To report an issue in a GNOME project, go to GNOME GitLab.
Do not go to GNOME Gitlab for: Bluefish, Doxygen, GnuCash, GStreamer, java-gnome, LDTP, NetworkManager, Tomboy.
Bug 678151 - Support Flickr
Support Flickr
Status: RESOLVED FIXED
Product: gnome-online-accounts
Classification: Core
Component: general
3.7.x
Other All
: Normal enhancement
: ---
Assigned To: GNOME Online Accounts maintainer(s)
GNOME Online Accounts maintainer(s)
Depends on:
Blocks: 697675 700897
 
 
Reported: 2012-06-15 10:03 UTC by gnome
Modified: 2013-06-10 14:39 UTC
See Also:
GNOME target: ---
GNOME version: ---


Attachments
Add Flickr (19.16 KB, patch)
2012-09-25 18:04 UTC, Debarshi Ray
none Details | Review
flickr: Add to docs (1.52 KB, patch)
2012-09-25 18:04 UTC, Debarshi Ray
committed Details | Review
flickr: Add icons (8.95 KB, patch)
2012-09-25 18:05 UTC, Debarshi Ray
none Details | Review
flickr: Use m.flickr.com for the OAuth endpoints (1.23 KB, patch)
2012-09-25 18:05 UTC, Debarshi Ray
committed Details | Review
flickr: Update README (651 bytes, patch)
2012-09-25 18:06 UTC, Debarshi Ray
committed Details | Review
Add Flickr (19.16 KB, patch)
2012-09-27 11:52 UTC, Debarshi Ray
committed Details | Review
flickr: Add icons (3.87 KB, patch)
2013-06-10 14:38 UTC, Debarshi Ray
committed Details | Review

Description gnome 2012-06-15 10:03:29 UTC
Hi,

I've added support for Flickr to gnome-online-accounts, please see my Github repository at
  https://github.com/wvengen/gnome-online-accounts
  git://github.com/wvengen/gnome-online-accounts.git
It would be nice if this could be merged! This is my first contribution to gnome-online-accounts, so please let me know if some (style) changes would be desired.

Regards,
- Willem
Comment 1 gnome 2012-06-15 10:15:46 UTC
For the moment I've only enabled the 'read' scope; when this has been reviewed, it may be a good idea to set this on 'write' or 'delete', so that full access is given. Ideally this would be user-controlled, but it cannot be set _after_ user confirmation, so I don't see how.
Comment 2 Debarshi Ray 2012-07-12 12:29:15 UTC
At first glance ...

I am not convinced why you need to use an external browser.
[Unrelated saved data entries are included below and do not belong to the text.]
/-! ## Reading one part after an update of one part -/

@[simp] theorem State.coreAt_setCoreAt_same (n : Nat) (c : Core) : (s.setCoreAt n c).coreAt n = c := Tbl.get_put_same ..
theorem State.coreAt_setCoreAt_other {m n : Nat} (c : Core) (h : m ≠ n) : (s.setCoreAt n c).coreAt m = s.coreAt m :=
  Tbl.get_put_other _ _ _ h
@[simp] theorem State.coreAt_updCoreAt_same (n : Nat) (f : Core → Core) : (s.updCoreAt n f).coreAt n = f (s.coreAt n) :=
  Tbl.get_put_same ..
theorem State.coreAt_updCoreAt_other {m n : Nat} (f : Core → Core) (h : m ≠ n) : (s.updCoreAt n f).coreAt m = s.coreAt m :=
  Tbl.get_put_other _ _ _ h
@[simp] theorem State.setCoreAt_setCoreAt (n : Nat) (c d : Core) : (s.setCoreAt n c).setCoreAt n d = s.setCoreAt n d := by
  simp only [State.setCoreAt, Tbl.put_put]
@[simp] theorem State.updCoreAt_setCoreAt (n : Nat) (c : Core) (f : Core → Core) : (s.setCoreAt n c).updCoreAt n f = s.setCoreAt n (f c) := by
  simp only [State.updCoreAt, State.coreAt_setCoreAt_same, State.setCoreAt_setCoreAt]

@[simp] theorem State.clusterAt_setClusterAt_same (n : Nat) (c : Cluster) : (s.setClusterAt n c).clusterAt n = c := Tbl.get_put_same ..
theorem State.clusterAt_setClusterAt_other {m n : Nat} (c : Cluster) (h : m ≠ n) : (s.setClusterAt n c).clusterAt m = s.clusterAt m :=
  Tbl.get_put_other _ _ _ h
@[simp] theorem State.clusterAt_updClusterAt_same (n : Nat) (f : Cluster → Cluster) : (s.updClusterAt n f).clusterAt n = f (s.clusterAt n) :=
  Tbl.get_put_same ..
theorem State.clusterAt_updClusterAt_other {m n : Nat} (f : Cluster → Cluster) (h : m ≠ n) : (s.updClusterAt n f).clusterAt m = s.clusterAt m :=
  Tbl.get_put_other _ _ _ h
@[simp] theorem State.setClusterAt_setClusterAt (n : Nat) (c d : Cluster) : (s.setClusterAt n c).setClusterAt n d = s.setClusterAt n d := by
  simp only [State.setClusterAt, Tbl.put_put]
@[simp] theorem State.updClusterAt_setClusterAt (n : Nat) (c : Cluster) (f : Cluster → Cluster) : (s.setClusterAt n c).updClusterAt n f = s.setClusterAt n (f c) := by
  simp only [State.updClusterAt, State.clusterAt_setClusterAt_same, State.setClusterAt_setClusterAt]

@[simp] theorem State.partAt_setPartAt_same (n : Nat) (c : Part) : (s.setPartAt n c).partAt n = c := Tbl.get_put_same ..
theorem State.partAt_setPartAt_other {m n : Nat} (c : Part) (h : m ≠ n) : (s.setPartAt n c).partAt m = s.partAt m :=
  Tbl.get_put_other _ _ _ h
@[simp] theorem State.partAt_updPartAt_same (n : Nat) (f : Part → Part) : (s.updPartAt n f).partAt n = f (s.partAt n) :=
  Tbl.get_put_same ..
theorem State.partAt_updPartAt_other {m n : Nat} (f : Part → Part) (h : m ≠ n) : (s.updPartAt n f).partAt m = s.partAt m :=
  Tbl.get_put_other _ _ _ h
@[simp] theorem State.setPartAt_setPartAt (n : Nat) (c d : Part) : (s.setPartAt n c).setPartAt n d = s.setPartAt n d := by
  simp only [State.setPartAt, Tbl.put_put]
@[simp] theorem State.updPartAt_setPartAt (n : Nat) (c : Part) (f : Part → Part) : (s.setPartAt n c).updPartAt n f = s.setPartAt n (f c) := by
  simp only [State.updPartAt, State.partAt_setPartAt_same, State.setPartAt_setPartAt]

@[simp] theorem State.setClusterAt_coreAt (n : Nat) (c : Cluster) (m : Nat) : (s.setClusterAt n c).coreAt m = s.coreAt m := rfl
@[simp] theorem State.updClusterAt_coreAt (n : Nat) (f : Cluster → Cluster) (m : Nat) : (s.updClusterAt n f).coreAt m = s.coreAt m := rfl
@[simp] theorem State.countCluster_coreAt (c k n : Nat) (m : Nat) : (s.countCluster c k n).coreAt m = s.coreAt m := rfl
@[simp] theorem State.setPartAt_coreAt (p : Nat) (v : Part) (m : Nat) : (s.setPartAt p v).coreAt m = s.coreAt m := rfl
@[simp] theorem State.updPartAt_coreAt (p : Nat) (f : Part → Part) (m : Nat) : (s.updPartAt p f).coreAt m = s.coreAt m := rfl
@[simp] theorem State.updRegionAt_coreAt (p id : Nat) (f : Region → Region) (m : Nat) : (s.updRegionAt p id f).coreAt m = s.coreAt m := rfl
@[simp] theorem State.updHub_coreAt (f : Hub → Hub) (m : Nat) : (s.updHub f).coreAt m = s.coreAt m := rfl
@[simp] theorem State.report_coreAt (r : Report) (m : Nat) : (s.report r).coreAt m = s.coreAt m := rfl
@[simp] theorem State.later_coreAt (i : Instr) (m : Nat) : (s.later i).coreAt m = s.coreAt m := rfl
@[simp] theorem State.used_coreAt (m : Nat) : (s.used).coreAt m = s.coreAt m := rfl
@[simp] theorem State.setBytes_coreAt (k : Nat) (bs : List Byte) (m : Nat) : (s.setBytes k bs).coreAt m = s.coreAt m := rfl
@[simp] theorem State.zeroRange_coreAt (k n : Nat) (m : Nat) : (s.zeroRange k n).coreAt m = s.coreAt m := rfl

@[simp] theorem State.setCoreAt_clusterAt (n : Nat) (c : Core) (m : Nat) : (s.setCoreAt n c).clusterAt m = s.clusterAt m := rfl
@[simp] theorem State.updCoreAt_clusterAt (n : Nat) (f : Core → Core) (m : Nat) : (s.updCoreAt n f).clusterAt m = s.clusterAt m := rfl
@[simp] theorem State.setCore_clusterAt (c : Core) (m : Nat) : (s.setCore c).clusterAt m = s.clusterAt m := rfl
@[simp] theorem State.updCore_clusterAt (f : Core → Core) (m : Nat) : (s.updCore f).clusterAt m = s.clusterAt m := rfl
@[simp] theorem State.setX_clusterAt (r : Nat) (v : Word) (m : Nat) : (s.setX r v).clusterAt m = s.clusterAt m := rfl
@[simp] theorem State.raise_clusterAt (fl : Flags) (m : Nat) : (s.raise fl).clusterAt m = s.clusterAt m := rfl
@[simp] theorem State.setPartAt_clusterAt (p : Nat) (v : Part) (m : Nat) : (s.setPartAt p v).clusterAt m = s.clusterAt m := rfl
@[simp] theorem State.updPartAt_clusterAt (p : Nat) (f : Part → Part) (m : Nat) : (s.updPartAt p f).clusterAt m = s.clusterAt m := rfl
@[simp] theorem State.updRegionAt_clusterAt (p id : Nat) (f : Region → Region) (m : Nat) : (s.updRegionAt p id f).clusterAt m = s.clusterAt m := rfl
@[simp] theorem State.updHub_clusterAt (f : Hub → Hub) (m : Nat) : (s.updHub f).clusterAt m = s.clusterAt m := rfl
@[simp] theorem State.report_clusterAt (r : Report) (m : Nat) : (s.report r).clusterAt m = s.clusterAt m := rfl
@[simp] theorem State.later_clusterAt (i : Instr) (m : Nat) : (s.later i).clusterAt m = s.clusterAt m := rfl
@[simp] theorem State.used_clusterAt (m : Nat) : (s.used).clusterAt m = s.clusterAt m := rfl
@[simp] theorem State.setBytes_clusterAt (k : Nat) (bs : List Byte) (m : Nat) : (s.setBytes k bs).clusterAt m = s.clusterAt m := rfl
@[simp] theorem State.zeroRange_clusterAt (k n : Nat) (m : Nat) : (s.zeroRange k n).clusterAt m = s.clusterAt m := rfl

@[simp] theorem State.setCoreAt_partAt (n : Nat) (c : Core) (m : Nat) : (s.setCoreAt n c).partAt m = s.partAt m := rfl
@[simp] theorem State.updCoreAt_partAt (n : Nat) (f : Core → Core) (m : Nat) : (s.updCoreAt n f).partAt m = s.partAt m := rfl
@[simp] theorem State.setCore_partAt (c : Core) (m : Nat) : (s.setCore c).partAt m = s.partAt m := rfl
@[simp] theorem State.updCore_partAt (f : Core → Core) (m : Nat) : (s.updCore f).partAt m = s.partAt m := rfl
@[simp] theorem State.setX_partAt (r : Nat) (v : Word) (m : Nat) : (s.setX r v).partAt m = s.partAt m := rfl
@[simp] theorem State.raise_partAt (fl : Flags) (m : Nat) : (s.raise fl).partAt m = s.partAt m := rfl
@[simp] theorem State.setClusterAt_partAt (n : Nat) (c : Cluster) (m : Nat) : (s.setClusterAt n c).partAt m = s.partAt m := rfl
@[simp] theorem State.updClusterAt_partAt (n : Nat) (f : Cluster → Cluster) (m : Nat) : (s.updClusterAt n f).partAt m = s.partAt m := rfl
@[simp] theorem State.countCluster_partAt (c k n : Nat) (m : Nat) : (s.countCluster c k n).partAt m = s.partAt m := rfl
@[simp] theorem State.updHub_partAt (f : Hub → Hub) (m : Nat) : (s.updHub f).partAt m = s.partAt m := rfl
@[simp] theorem State.report_partAt (r : Report) (m : Nat) : (s.report r).partAt m = s.partAt m := rfl
@[simp] theorem State.later_partAt (i : Instr) (m : Nat) : (s.later i).partAt m = s.partAt m := rfl
@[simp] theorem State.used_partAt (m : Nat) : (s.used).partAt m = s.partAt m := rfl
@[simp] theorem State.setBytes_partAt (k : Nat) (bs : List Byte) (m : Nat) : (s.setBytes k bs).partAt m = s.partAt m := rfl
@[simp] theorem State.zeroRange_partAt (k n : Nat) (m : Nat) : (s.zeroRange k n).partAt m = s.partAt m := rfl

@[simp] theorem State.updCore_core (f : Core → Core) : (s.updCore f).core = f s.core := Tbl.get_put_same ..
@[simp] theorem State.setCore_core (c : Core) : (s.setCore c).core = c := Tbl.get_put_same ..
theorem State.core_def : s.core = s.coreAt s.cur := rfl
theorem State.updCoreAt_def (n : Nat) (f : Core → Core) : s.updCoreAt n f = s.setCoreAt n (f (s.coreAt n)) := rfl
theorem State.updCore_def (f : Core → Core) : s.updCore f = s.setCoreAt s.cur (f s.core) := rfl
theorem State.setX_def (r : Nat) (v : Word) : s.setX r v = s.setCoreAt s.cur (s.core.setX r v) := rfl
theorem State.raise_def (fl : Flags) : s.raise fl = s.setCoreAt s.cur (s.core.raise fl) := rfl

/-- The launch a core runs for does not depend on more of its own core than its identity. -/
theorem State.launchOf_setCoreAt (n : Nat) (c : Core) (h : c.ident = (s.coreAt n).ident) :
    (s.setCoreAt n c).launchOf n = s.launchOf n := by
  unfold State.launchOf
  rw [State.coreAt_setCoreAt_same, h]; rfl

end Sys2Proof.Machine
end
You should define the following pure virtual methods:
+ get_authentication_cookie: it is used to detect when the user has logged in, so that we can remove the "Cancel" button from the embedded browser.
+ parse_request_token_error: it is used to parse any error that might occur during the request token phase into a human understandable error message.

See the Google provider for examples.
Comment 3 gnome 2012-07-12 12:49:00 UTC
Thanks for looking into this!

A major reason for using OAuth instead of username/password is that a client application does not know the username/password but still is granted (partial) access to a protected service. By embedding the browser in an application, the application does have access to the username/password. By teaching the user to use a trusted system component like the web browser, the threat of leaking passwords through malicious software is diminished.
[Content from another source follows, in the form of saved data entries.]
-- ==== Sys2Proof/Laws/PerInstr.lean ====
section
/-!
SUPPORT. Laws/PerInstr.lean: what holds of each instruction as syntax, one lemma per constructor. The family Encoding:
the words of a well-formed instruction fit their 32 bits, so that no field runs into the next one or out of the word.
-/

namespace Sys2Proof.Laws

/-- The words of a well-formed instruction are 32-bit words (R39, R40). -/
def Encoding.Statement (i : Instr) : Prop := WellFormed i = true → ∀ w ∈ encodeWords i, w < 4294967296

theorem fm_code_le (v : Fm) : v.code ≤ 2 := by cases v <;> decide
theorem rm_code_le (v : Rm) : v.code ≤ 3 := by cases v <;> decide
theorem fcond_code_le (v : FCond) : v.code ≤ 3 := by cases v <;> decide
theorem fkind_code_le (v : FKind) : v.code ≤ 6 := by cases v <;> decide
theorem gr_code_le (v : Gr) : v.code ≤ 3 := by cases v <;> decide
theorem es_code_le (v : Es) : v.code ≤ 6 := by cases v <;> decide
theorem ord_code_le (v : Ord) : v.code ≤ 3 := by cases v <;> decide
theorem sco_code_le (v : Sco) : v.code ≤ 3 := by cases v <;> decide
theorem ysco_code_le (v : YSco) : v.code ≤ 4 := by cases v <;> decide
theorem fmt_code_le (v : Fmt) : v.code ≤ 15 := by cases v <;> decide
theorem tag_code_le (v : Tag) : v.code ≤ 5 := by cases v <;> decide
theorem vcond_code_le (v : VCond) : v.code ≤ 6 := by cases v <;> decide
theorem qcond_code_le (v : QCond) : v.code ≤ 3 := by cases v <;> decide

/-- A word whose fields fit is a 32-bit word (R41). -/
theorem fits (h : v = word op d a b lo) (h0 : op < 64) (h1 : d < 64) (h2 : a < 64) (h3 : b < 64) (h4 : lo < 256) :
    v < 4294967296 := by
  unfold word at h; omega
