theorem ok_of {x : State × Except ε α} {p : State → α → Bool} (h : okWith x p = true) :
    ∃ t v, x = (t, .ok v) ∧ p t v = true := by
  obtain ⟨t, v | v⟩ := x
  · cases h
  · exact ⟨t, v, rfl, h⟩

/-- An operation that succeeds in one run of memory from a key. -/
theorem run_of {x : State × Except ε Loc} {k : Nat} (n : Nat)
    (h : okWith x (fun _ l => decide (l = .mem [(k, n)] false false)) = true) :
    ∃ t, x = (t, .ok (.mem [(k, n)] false false)) := by
  obtain ⟨t, v, e, hp⟩ := ok_of h
  simp at hp
  exact ⟨t, hp ▸ e⟩

/-! ## The statements' hypotheses are met -/

theorem witness_DecodeInvertsEncode : ∃ i, WellFormed i = true ∧ encodeWords i ≠ [] ∧ ∀ w, i ≠ .illegalWord w :=
  ⟨.xAdd 1 2 3 true, by decide, by decide, fun _ => nofun⟩

theorem witness_DecodedIsEncoding : ∃ bs rest i, decode bs = .ok (i, rest) :=
  ⟨encode (.jInd 1 2 5) ++ [7], [7], .jInd 1 2 5, rfl⟩

theorem witness_StepRunsDecoded : ∃ (s : State) (n : Nat) (rest : List Turn) (i : Instr) (t u : State) (w w1 : Nat),
    let s0 := { ({ s with agenda := rest } : State).settle with cur := n }
    let c := s0.coreAt n
    s.agenda = .core n :: rest ∧ c.run = .running ∧ (s0.hub.power.trip = true → 7200 ≤ n) ∧ c.push = none ∧ c.held = [] ∧
    (7200 ≤ n → c.wait ≠ .inval → s0.interrupt n = none) ∧ s0.fetchWord n c.pc.toNat = (t, .ok w) ∧
    (if isTwoWord w then t.fetchWord n (c.pc + 4).toNat = (u, .ok w1) else u = t ∧ w1 = 0) ∧
    decodeWord w w1 = .ok i :=
  ⟨State.reset.withFetchWord 32 0x08518700, 7200, [], .xAdd 5 6 7 false, _, _, 0x08518700, 0,
    rfl, rfl, by decide, rfl, rfl, by decide, rfl, ⟨rfl, rfl⟩, rfl⟩

theorem witness_StepTakesNextRunning :
    ∃ (s : State) (n : Nat), s.agenda = [] ∧ nextRunning s.cores s.hub.power.trip s.cur = some n :=
  ⟨State.reset, 7200, rfl, rfl⟩

/-- A write of hart 0 that has taken effect: the byte 7 to key 0x2000. -/
def byteStore : Store := ⟨0, 16, 0, 0x2000, [(0x2000, 1)], [7]⟩

/-- The same on P0 in a class, of the instruction that was hart 0's number seq, not in effect yet. -/
def lateByte (seq : Word) (cls : Nat) : Late := ⟨0, seq, [⟨0, cls, 16⟩], .write byteStore⟩

/-- Hart 0 with two writes that have taken effect and two, of classes 3 and cls, that have not; a turn comes next. -/
def waiting (cls : Nat) (t : Turn) : State := { hart id with
  stores := [byteStore, byteStore], late := [lateByte 1 3, lateByte 2 cls], agenda := [t] }

theorem witness_WaitingWritesPerform : ∃ (s : State) (rest : List Turn),
    (∀ e ∈ s.stores, ∃ k, e.runs = [(k, e.bytes.length)]) ∧ s.agenda = .perform 0 :: rest ∧
    s.stores[0]? = some byteStore ∧ s.stores[1]? = some byteStore ∧ s.stores[2]? = none :=
  ⟨waiting 3 (.perform 0), [], by
    intro e he
    simp [waiting] at he
    exact ⟨0x2000, by rw [he]; rfl⟩, rfl, rfl, rfl, rfl⟩
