/-- A transaction received from a peer package (R168, R418); core is the die-local core that issued it, and its die stands in
[31:29] of the chain (R176, R449). -/
structure Transaction where
  port : Nat
  src : Nat
  core : Nat
  pown : Nat
  va : Word
  op : PeerOp
  chain : Nat
  depth : Nat
  issue : Nat
  deriving DecidableEq, Repr

/-- One block of a send received from a peer, with the sync word it counts into (R341, R110). -/
structure SendFlit where
  port : Nat
  src : Nat
  core : Nat
  pown : Nat
  va : Word
  blk : Blk
  bytes : Nat
  syncen : Bool
  sync : Nat
  issue : Nat
  chain : Nat
  deriving DecidableEq, Repr

/-- A write-with-enqueue received from a peer (R169, R342): payload blocks, ring descriptor address, notification. -/
structure EnqueueFlit where
  port : Nat
  src : Nat
  core : Nat
  pown : Nat
  va : Word
  len : Nat
  blks : List Blk
  ring : Word
  note : BitVec 128
  syncen : Bool
  sync : Nat
  issue : Nat
  chain : Nat
  deriving DecidableEq, Repr

/-- What a flit brings: a block of a send, or a whole write-with-enqueue; or one of a type from 6 to 15, which means nothing
(R158). -/
inductive SendData where
  | block (f : SendFlit)
  | enqueue (f : EnqueueFlit)
  | unknown (port type : Nat)
  deriving DecidableEq, Repr

/-- A collective packet (R171): the header fields and the chunks of 512 bytes. -/
structure CollPacket where
  seq : Nat
  handle : Nat
  left : Nat
  chunk : Nat
  mode : Nat
  route : List (BitVec 16)
  chunks : List (BitVec 4096)
  deriving DecidableEq, Repr

/-- What a control frame carries (R159, R161, R471): fabric time, the measured flight time, the sender's
width and a report of lock. -/
structure ControlInfo where
  port : Nat
  time : Nat
  flight : Nat
  offset : Int
  narrow : Bool
  lock : Bool
  deriving DecidableEq, Repr

/-- A granule record received by the pre-copy engine (R476). -/
structure GranuleRec where
  session : W32
  seq : Nat
  va : Word
  tags : List Tag
  data : List Byte
  gcm : BitVec 128
  deriving DecidableEq, Repr

/-- A typed state record as it travels (R476, R480): the record's length in bytes, and the words of its head and body, encrypted. -/
structure StateRec where
  session : W32
  seq : Nat
  len : Nat
  words : List Word
  gcm : BitVec 128
  deriving DecidableEq, Repr

/-- Where a launch packet comes from (R433): an endpoint of Ultra Ethernet, or a package of the Naob link. -/
inductive LaunchSrc where
  | endpoint (n : Nat)
  | package (n : Nat)
  deriving DecidableEq, Repr

/-- A launch packet as it comes: its source and its words (R433, R434). -/
structure LaunchMsg where
  src : LaunchSrc
  words : List Word
  deriving DecidableEq, Repr

/-- The bytes of a host write, and tags that come with its first whole blocks (R207, R409, log 160). -/
structure HostData where
  bytes : List Byte
  tags : List Tag
  deriving DecidableEq, Repr

/-- An abort flit that arrives at a port, for the runs of a handle (R174). -/
structure AbortFrom where
  port : Nat
  handle : Nat
  deriving DecidableEq, Repr

/-- A slot's header at the station of a mortise comes with some bits inverted (R139). -/
structure HeaderNoise where
  mort : Nat
  noise : BitVec 256
  deriving DecidableEq, Repr

/-- A launch packet of the scheduler node (R434); each descriptor is its sixteen 64-bit words (R41). -/
structure Launch where
  kind : Nat
  owner : Nat
  seq : Nat
  slice : Nat
  prior : Nat
  sframe : Nat
  soffset : Nat
  descs : List (List Word)
  deriving DecidableEq, Repr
The use of an embedded browser is explicitely discouraged in draft-ietf-oauth-v2-threatmodel, see http://tools.ietf.org/html/draft-ietf-oauth-v2-threatmodel-06#page-19 . See also http://www.ietf.org/mail-archive/web/oauth/current/msg08830.html .
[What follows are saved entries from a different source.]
-- ==== Sys2Proof/Machine/State.lean ====
section
/-!
DEFINITION. The state of the machine: one package, with its cores, dies, memory, fabric and driver interface, as
plain data. Every sparse table is an SMap whose default is named where it is read (Machine/Map.lean); a table or
list that is empty at reset holds nothing but defaults.
-/

namespace Sys2Proof.Machine

/-- No meaning of this model ends in a fault: every condition the spec calls a fault is a trap, a stopped stream,
a negative completion or a log record that the spec describes, and the machine goes on. -/
inductive Fault where
  deriving DecidableEq, Repr

/-- Why a step has no meaning. -/
inductive Refusal where
  /-- Raised by an arm of Machine/Dispatch.lean whose instruction has no meaning yet; safe: nothing runs. -/
  | notModelled (mnemonic : String)
  deriving DecidableEq, Repr

/-! ## Places and accesses -/

/-- Where an address leads (R95): the scratchpad of a core, the shared memory of a die, HBM by physical address, or
a location of a peer package. -/
inductive Loc where
  | scr (core off : Nat)
  | dsm (die off : Nat)
  | hbm (p : Nat)
  | peer (pkg powner va : Nat)
  deriving DecidableEq, Repr

/-- Who issues an access (R118); optical: the deposits of an optical engine die (R173). -/
inductive Agent where
  | c | l | s | m | x | station | host | peer | timetable | context | optical
  deriving DecidableEq, Repr

/-- What an access does at its point of coherence. -/
inductive AOp where
  /-- a scalar load of w bytes, sign- or zero-extended (R256) -/
  | load (w : Nat) (sx : Bool)
  /-- a scalar store of w bytes (R256) -/
  | store (w : Nat) (v : Word)
  /-- an atomic of operation 0 to 8 of R215 on w bytes -/
  | amo (op w : Nat) (sx : Bool) (b : Word)
  /-- compare and swap (R270) -/
  | cas (w : Nat) (sx : Bool) (b cmp : Word)
  /-- a counter update without a returned value (R272) -/
  | sqadd (b : Word)
  /-- sync word initialisation (R279) -/
  | swinit (target : W32)
  /-- wake up to n waiters, 0 for all (R277) -/
  | wake (n : Nat)
  /-- read a block's tag (R361) -/
  | fpeek
  /-- put a cell face-down with this descriptor (R360) -/
  | fdown (b : Blk)
  /-- answer a turning cell with the value block at this local offset, read when the access leaves its queue (R362) -/
  | fup (src : Nat) (b : Blk)
  /-- a result that is known when the instruction issues and is in flight until it returns (R265) -/
  | value (v : Word)
  /-- offer a descriptor, as its sixteen words, to the timetable of a die (R366) -/
  | post (die : Nat) (words : List Word)
  /-- push a word into a boot mailbox (R356) -/
  | bemsg (v : Word)
  /-- write a lease slot (R370) -/
  | spill (slot : Nat) (v : Vec)
  /-- read a lease slot (R370) -/
  | fill (slot : Nat)
  /-- wait for a word to change: blocking, or a watch of a wake queue (R274, R275, R278) -/
  | waddr (w : Nat) (sx : Bool) (b : Word) (watch : Option Nat)
  /-- wait for a counter to reach a threshold (R273) -/
  | sqwait (b : Word)
  /-- read a whole block -/
  | rblk
  /-- write bytes lo to lo + n - 1 of a block, with its tag where the block is written whole (R70) -/
  | wblk (lo n : Nat) (b : Blk)
  /-- add a block into a block in an operation of R340 -/
  | red (mode : Nat) (b : Blk)
  /-- merge a whole exact chunk into a chunk (R88, R340) -/
  | redChunk (c : BitVec 4096)
  /-- a write-with-enqueue of a peer, at the block of its ring's descriptor (R169, R170) -/
  | enq (f : EnqueueFlit)
  /-- one that the check has accepted: the address of its ring entry, the new tail, and whether its payload (0), its entry (1) or
  its tail (2) is being written -/
  | enqRun (f : EnqueueFlit) (entry : Nat) (tail : Word) (phase : Nat)
  /-- write n bytes of a block from byte 0, as the check of a write-with-enqueue has accepted (R169) -/
  | put (n : Nat) (b : Blk)
  deriving DecidableEq, Repr

/-- How far an access has come. -/
inductive Stage where
  /-- in its stream's queue, not yet released to its point of coherence -/
  | queued
  /-- on its way as a parcel of the conveyor -/
  | away
  /-- at its point of coherence, not yet performed -/
  | arrived
  /-- performed as a parked waiter, a watch or a queued cell loader: it waits there for its value -/
  | parked
  /-- performed, the completion on its way back -/
  | performed
  /-- the completion is on its way back as a parcel -/
  | returning
  /-- the completion has come back to the issuer -/
  | back
  /-- a load of a pre-empted task that has left a cell's waiters and issues again on resumption (R179) -/
  | withdrawn
  deriving DecidableEq, Repr

/-- What an access brings back. -/
inductive Res where
  | none
  | val (v : Word)
  | blk (b : Blk)
  | vec (v : Vec)
  | err (cause : BitVec 8)
  deriving DecidableEq, Repr

/-- An access that is not complete. ix counts it among the load-count accesses of its C stream and six among the
store-count accesses (R260); epoch counts the qalign markers before it (R123); scope is that of an atomic, 9 for
any other access (R128); dst is 0 to 31 for a scalar register and 64 + k for vector register k. orig: where the placement tables
changed after an access was routed, the block that it names (R105, R431). -/
structure Access where
  agent : Agent
  core : Nat
  task : Nat
  owner : Nat
  loc : Loc
  va : Nat
  op : AOp
  dst : Nat
  pc : Nat
  issue : Nat
  ix : Nat
  six : Nat
  lq : Bool
  sq : Bool
  epoch : Nat
  scope : Nat
  job : Nat
  part : Nat
  hist : Nat
  sync : Option Nat
  chain : Nat
  depth : Nat
  stage : Stage
  due : Nat
  res : Res
  flags : BitVec 5
  orig : Option Nat := none
  deriving DecidableEq, Repr

/-! ## One core -/

/-- A queue that a channel can be bound to (R29). -/
inductive Queue where
  | result (e : Nat)
  | feed (e : Nat)
  | copyOut (strand : Nat)
  | mailbox
  | wakeQ (q : Nat)
  deriving DecidableEq, Repr

/-- A scalar result in its shadow: written at the end of the beat before due (R180). -/
structure Pend where
  reg : Nat
  value : Word
  due : Nat
  deriving DecidableEq, Repr

/-- A push into a feed side that is reserved and has not entered (R234, R235). -/
structure Push where
  feed : Nat
  value : Word
  due : Nat
  deriving DecidableEq, Repr

/-- A destination in flight until a covering wait (R183); past: a trap was entered since, so the value is there (R186). -/
structure Fly where
  dst : Nat
  ix : Nat
  past : Bool := false
  deriving DecidableEq, Repr

/-- A completion fault held until a covering wait or a tfence (R258). -/
structure Held where
  ix : Nat
  cause : BitVec 8
  addr : Nat
  pc : Nat
  dst : Nat
  deriving DecidableEq, Repr

/-- An entry of the posted-store history (R448); ix is its place in the store or copies count that covers it. -/
structure Hist where
  issue : Nat
  source : Nat
  loc : Nat
  cause : BitVec 8
  reported : Bool
  neg : Bool
  addr : Nat
  ix : Nat
  seq : Nat
  deriving DecidableEq, Repr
There are other drawbacks as well, although they might not be so much of a problem right now: http://wiki.oauth.net/w/page/27249271/OAuth%202%20for%20Native%20Apps .

Still, as gnome-online-accounts is a system component, it may make sense to use an embedded browser. I discuss this up on the -oauth mailing list to see if this would be a sensible exception to the rule.
Comment 4 gnome 2012-07-12 12:49:47 UTC
s/I discuss this/I could discuss this/
Comment 5 Debarshi Ray 2012-07-13 08:39:00 UTC
(In reply to comment #3)
> A major reason for using OAuth instead of username/password is that a client
> application does not know the username/password but still is granted (partial)
> access to a protected service. By embedding the browser in an application, the
> application does have access to the username/password. By teaching the user to
> use a trusted system component like the web browser, the threat of leaking
> passwords through malicious software is diminished.

There is no guarantee that the web browser is trusted either if the user had just installed it from some random location.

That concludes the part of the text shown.